1.4. Jaspers then states that…beyond…these mythical cosmogonies “a more truthful answer seems to lie in the concept of creation from nothingness.” Jaspers puts totalitarian worldviews and mythical cosmologies together, within time/space conceptualizations (time and space being merely tools without content when not applied to specifics in the world, so to speak).  But time and space conceptual forms do not fit creation. From this point on in Jaspers’ essay creation becomes the “most sublime” concept mentioned in the 1.3. quote above. Any argument from similarity with Herbert’s Vatic reference “tool of absolution from thinking” is subsumed by this nothingness, and by the fact that philosophy is slanted always toward the individual vs. a collective of collectives, and a committee’s consensus regarding the direction best to be pursued in the quest for power. Herbert is trying to make Jaspers and Vatic authority the issue for his Website. If the infallible vatic authority can make a creed that results in a conceptual difficulty, than surely so can Karl Jaspers, and then Herbert is wholly justified in using not only the Vatican, but also Jaspers in an exploitative way. Of course, the intervention of a “divine” vatic into science-education is perniciousness toward science and protects an area of knowledge from further query. Herbert ignores the perniciousness issue. The rest of Herbert’s exhortations about the bible and original sin and man’s responsibility are classifiable as glossolalai, for...who needs it but those Herbert assumes have the same inhibiting experiences he has had. It is futile to continue to point out to Herbert that there are distinctions that have to be made when terms like mind, experience, and consciousness are used. In [6] he continues to misrepresent Jaspers by saying that “Jaspers has long insisted that the mind (experience) is encompassing”. What is incorrect is that Herbert equates mind to experience and experience to mind. Herbert frequently does this sort of thing by the misuse of suggestive parenthetical comments.
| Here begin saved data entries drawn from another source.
/-- MATRIX_HALT: a region with HALT set that runs nothing enters HALTED (R314, R379). -/
def execEvMatrixHalt (spire region : Nat) (s : State) : Host.Outcome State Fault Refusal :=
  match s.matRegion spire region with
  | none => .next s
  | some r =>
    if r.halt = true ∧ r.matrix.run = none ∧ (r.st = .empty ∨ r.st = .busy ∨ r.st = .halted) then
      .next (s.setRegion spire region { r with st := .halted, quiet := true })
    else .next s

end Sys2Proof.Machine
end

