/-- BIND_INBOUND: the inbound port of entry `k` sends its next token (R394, R437). (log 17: DESIGN CHOICE.) -/
def execEvBindInbound (spire region k : Nat) (s : State) : Host.Outcome State Fault Refusal :=
  match s.region spire region with
  | none => .next s
  | some r =>
    match r.entries[k]?, r.binds.find? (fun b => (b.port k).any (fun p => !p.descs.isEmpty)) with
    | some e, some b =>
      match (b.port k).map (fun p => (p, p.descs)), r.portNode 0x3E e.site with
      | some (p, d :: _), some node =>
        if e.dir = 0 ∧ p.held = false ∧ b.ports.any BoundPort.lost = false ∧ r.hasRoom node.outside = true then .next (s.inboundStep spire region r b p d node)
        else .next s
      | _, _ => .next s
    | _, _ => .next s

/-- The RETURN places of a region's planes. -/
def Region.returnSites (r : Region) : List Site :=
  let of (p : Option Plane) : List Site :=
    (p.map (fun q => (q.nodes.filter (fun n => decide (nodeOp n.word = 0x3F))).map PNode.site)).getD []
  (of r.active ++ of r.shadow).eraseDups

/-- The outbound place of index `k`: the entry's, or beyond the entries a RETURN that no entry names. -/
def Region.outboundSite (r : Region) (k : Nat) : Option Site :=
  match r.entries[k]? with
  | some e => if e.dir = 1 then some e.site else none
  | none => (r.returnSites.filter (fun st => !r.entries.any (fun e => decide (e.site = st))))[k - r.entries.length]?

/-- The first token of an outbound place taken away. -/
def Region.takeOut (st : Site) (r : Region) : Region :=
  let q : PortId := ⟨st, outboundPort⟩
  { r with queues := setQueueOf q ((queueOf q r.queues).drop 1) r.queues }

/-- The CMD_ERROR of a port's first poisoned token (R394): the region's fault for its tag, or ILLEGAL. -/
def State.reportPoison (b : BindState) (r : Region) (tag : BitVec 8) (s : State) : State :=
  match (s.queue b.queue).cmds.find? (fun c => decide (c.idx.toNat = b.packet)) with
  | none => s
  | some c =>
    match r.faults.find? (fun f => decide (f.tag = tag)) with
    | some f => s.cmdError b.queue c.idx c.words f.cause.code f.val
    | none => s.cmdError b.queue c.idx c.words 0x01 0

/-- A data token at an outbound port of a BIND (R394, R437): the k-th is written to its place; beyond LEN, or after the port's last
descriptor, it is discarded and counted; a port that a poisoned token has closed writes nothing. -/
def State.outboundData (g n k : Nat) (st : Site) (b : BindState) (p : BoundPort) (t : Token) (r : Region) (s : State) : State :=
  let taken := r.takeOut st
  let spilt (r : Region) : Region := { r with binds := r.binds.map (fun a =>
    if a.queue = b.queue ∧ a.packet = b.packet then { a with ovf := a.ovf + 1 } else a) }
  let spent := match p.descs with
    | [] => !p.bare
    | d :: _ => decide (d.len ≤ 8 * p.moved)
  let on (p : BoundPort) : BoundPort := if spent then p else { p with moved := p.moved + 1 }
  let taken := if spent then spilt taken else taken
  if p.closed then s.setRegion g n (taken.mapPort b k on)
  else if t.poison then
    let r := taken.mapPort b k (fun p => { on p with closed := true })
    let r := { r with binds := r.binds.map (fun a =>
      if a.queue = b.queue ∧ a.packet = b.packet then { a with seen := a.seen ++ [t.tag] } else a) }
    (s.setRegion g n r).reportPoison b r t.tag
  else
    match p.descs with
    | [] => s.setRegion g n taken
    | d :: _ =>
      if spent then s.setRegion g n taken
      else
        let done (r : Region) : Region := (r.takeOut st).mapPort b k on
        if t.valid = 0 then s.mapRegion g n done
        else
          let a : MemAcc := ⟨⟨0, 0, 0⟩, true, t.tag, 0, 0, d.base + wordOf (8 * p.moved), 8, false, t.payload, t.valid, false, false, 0, false⟩
          let (s, o) := s.nodeStore false (b.ctx g) a
          match o with
          | .done _ => s.mapRegion g n done
          | .fault f => s.portStalls g n b k f
          | .waits => s

/-- A poisoned end token at an outbound port (R394): the port closes, and reports it when no token has closed it. -/
def State.endPoisons (g n k : Nat) (b : BindState) (p : BoundPort) (t : Token) (r : Region) (s : State) : State :=
  if t.poison && !p.closed then
    let r := r.mapPort b k (fun p => { p with closed := true })
    let r := { r with binds := r.binds.map (fun a =>
      if a.queue = b.queue ∧ a.packet = b.packet then { a with seen := a.seen ++ [t.tag] } else a) }
    (s.setRegion g n r).reportPoison b r t.tag
  else s.setRegion g n r
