/-- A precise trap of the thread that executes, taken with NEST clear (R362): the trap CSRs, the privilege and the pc as the rule
gives them, and nothing else changed. -/
def Traps (c : Cause) (sub val : Word) (s t : State) : Prop :=
  t.thr = { s.thr with
      st := .run, park := none, tepc := codeAddr s.thr.pc, tcause := BitVec.ofNat 8 c.code, tsub := sub, tval := val, tnode := 0
      pprv := s.thr.prv, prv := (if s.thr.prv = .user then .kernel else s.thr.prv), nest := true, pc := s.thr.tvec }
    ∧ SameOthers s t ∧ SameOutside s t ∧ SameBytes s t

/-- A control transfer with a link: the pc and X[d], and nothing else of the machine. -/
def Links (d : Reg) (target : Word) (s t : State) : Prop :=
  t.thr.pc = target ∧ t.getX d = (if d = 0 then 0 else s.thr.pc + 4) ∧ (∀ r, r ≠ d → t.getX r = s.getX r)
    ∧ { t.thr with x := s.thr.x, pc := s.thr.pc } = s.thr ∧ SameOthers s t ∧ SameOutside s t ∧ SameBytes s t

/-- The thread that executes parks, and nothing else of the machine changes. -/
def Parks (r : Reason) (op : ParkOp) (s t : State) : Prop :=
  t = s.setThr { s.thr with st := .park, park := some ⟨r, op, s.turnOf (tidSpire s.tid), false, s.serial⟩ }

/-- The thread that executes, being in no HOLD, traps with NEST clear; in HOLD its trap waits for the release (R378). -/
def TrapsWith (i : Instr) (c : Cause) (sub val : Word) (s : State) : Prop :=
  (s.thr.nest = false → s.thr.held = false → ∃ t, exec i s = .next t ∧ Traps c sub val s t)
    ∧ (s.thr.held = true → exec i s = .next (s.setThr { s.thr with st := .run, park := none, trapDue := some (c, sub, val, 0) }))

/-- The key of an offset in the keep of the spire of the thread that executes (R29). -/
def ownKey (s : State) (o : Nat) : Nat := 2 ^ 48 + tidSpire s.tid * 2 ^ 22 + o

/-- No byte of a run holds an uncorrectable error (R425). -/
def NoError (s : State) (k n : Nat) : Prop := ∀ j ∈ s.bad, j < k ∨ k + n ≤ j

/-- `n` bytes from an address lie in the thread's own-keep window from offset `o` on, the thread may read and write its keep
(R372), no copy has a window registered in the spire (R326), and none of the bytes holds an uncorrectable error (R425). -/
def OwnKeep (s : State) (va : Word) (n o : Nat) : Prop :=
  va.toNat = 0x7F1000000000 + o ∧ 0 < n ∧ o + n ≤ 0x300000 ∧ tidSpire s.tid < 160
    ∧ s.ctx.keepRight (tidSpire s.tid) .readWrite = true
    ∧ (∀ ch, ((s.spire (tidSpire s.tid)).channel ch).queue = []) ∧ NoError s (ownKey s o) n

/-- A sector holds no word that is not dirty (R181, R184). -/
def Sector.bare (c : Sector) : Prop := c.dirty ≠ 0 ∧ c.have_ &&& ~~~c.dirty = 0

/-- The bytes lie in near banks of the thread's core (R200). -/
def NearBanks (s : State) (n o : Nat) : Prop := o / 196608 = s.tid / 16 % 16 ∧ (o + n - 1) / 196608 = s.tid / 16 % 16

/-- `n` bytes of memory from a key, as a number (R2). -/
def bytesAt (s : State) (k n : Nat) : Nat := leNat (memRead k n s.mem)

/-- Only the bytes from `k` to `k + n` may read otherwise than before. -/
def SameBytesBut (k n : Nat) (s t : State) : Prop := ∀ j, (j < k ∨ k + n ≤ j) → memGet j t.mem = memGet j s.mem

/-- An enabled flag among those raised traps FPE (R84, R110): the flags are recorded, TSUB is the lowest enabled raised flag, TVAL
all that were raised, and no register or predicate is written. -/
def TrapsFpe (i : Instr) (fl : Flags) (s : State) : Prop :=
  ∃ t n, exec i s = .next t ∧ (fl &&& s.thr.en).getLsbD n = true ∧ (∀ k, k < n → (fl &&& s.thr.en).getLsbD k = false)
    ∧ Traps .fpe (BitVec.ofNat 64 n) (fl.setWidth 64) (s.setThr { s.thr with fl := s.thr.fl ||| fl }) t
1.5. Jaspers says the creation of the world is exempted from temporality, which is part of the world and there are two historic instances of this idea. The first is the “Biblical idea of Creation” which as an idea “once conceived, will not put a stop to our thinking”. Herbert cannot grasp that statement (127). The other historic instance of creation out of nothingness is the Hindu idea such as the world is a “flash of this non-being in the seductive guise of being…Here, too, the end is the abyss before the dizzying question…” whence the spell or who cast it?

1.6. The creation concept reminds us that we are conditioned to think in terms of beginnings and ends and that…beyond…such thinking there is that which “transcends our faculties of imagining and thinking.” (129, 130)

1.7. But there is a different psychology in the way our consciousness is affected by the world being eternal, or by the world being created. Jaspers says if the world is eternal then that means humankind’s source is from the world. He is talking about evolutionism while not using that term:

…if the world is eternal…[humankind] is its product. But if the world was created, man himself was directly created by God…. Bodily, in the physical and psychological functions of the body he is a product of the world, but in his essence he is outside the world, now as before…. It is as though we had been created as the world has been, but not by way of the world. As animated bodies we are a part of Creation, but our freedom comes directly from God. Thus, while being in the world, we are also from elsewhere. We find ourselves in the world, and yet we are not of this world alone…. If we could grasp where we come from, we would cease to be human. We can only touch the frontiers of the consciousness of our humanity, which consists in being imperfect and imperfectible. The cipher of the idea of Creation…stirs us by the very fact that it does not permit us to know. (131, 132)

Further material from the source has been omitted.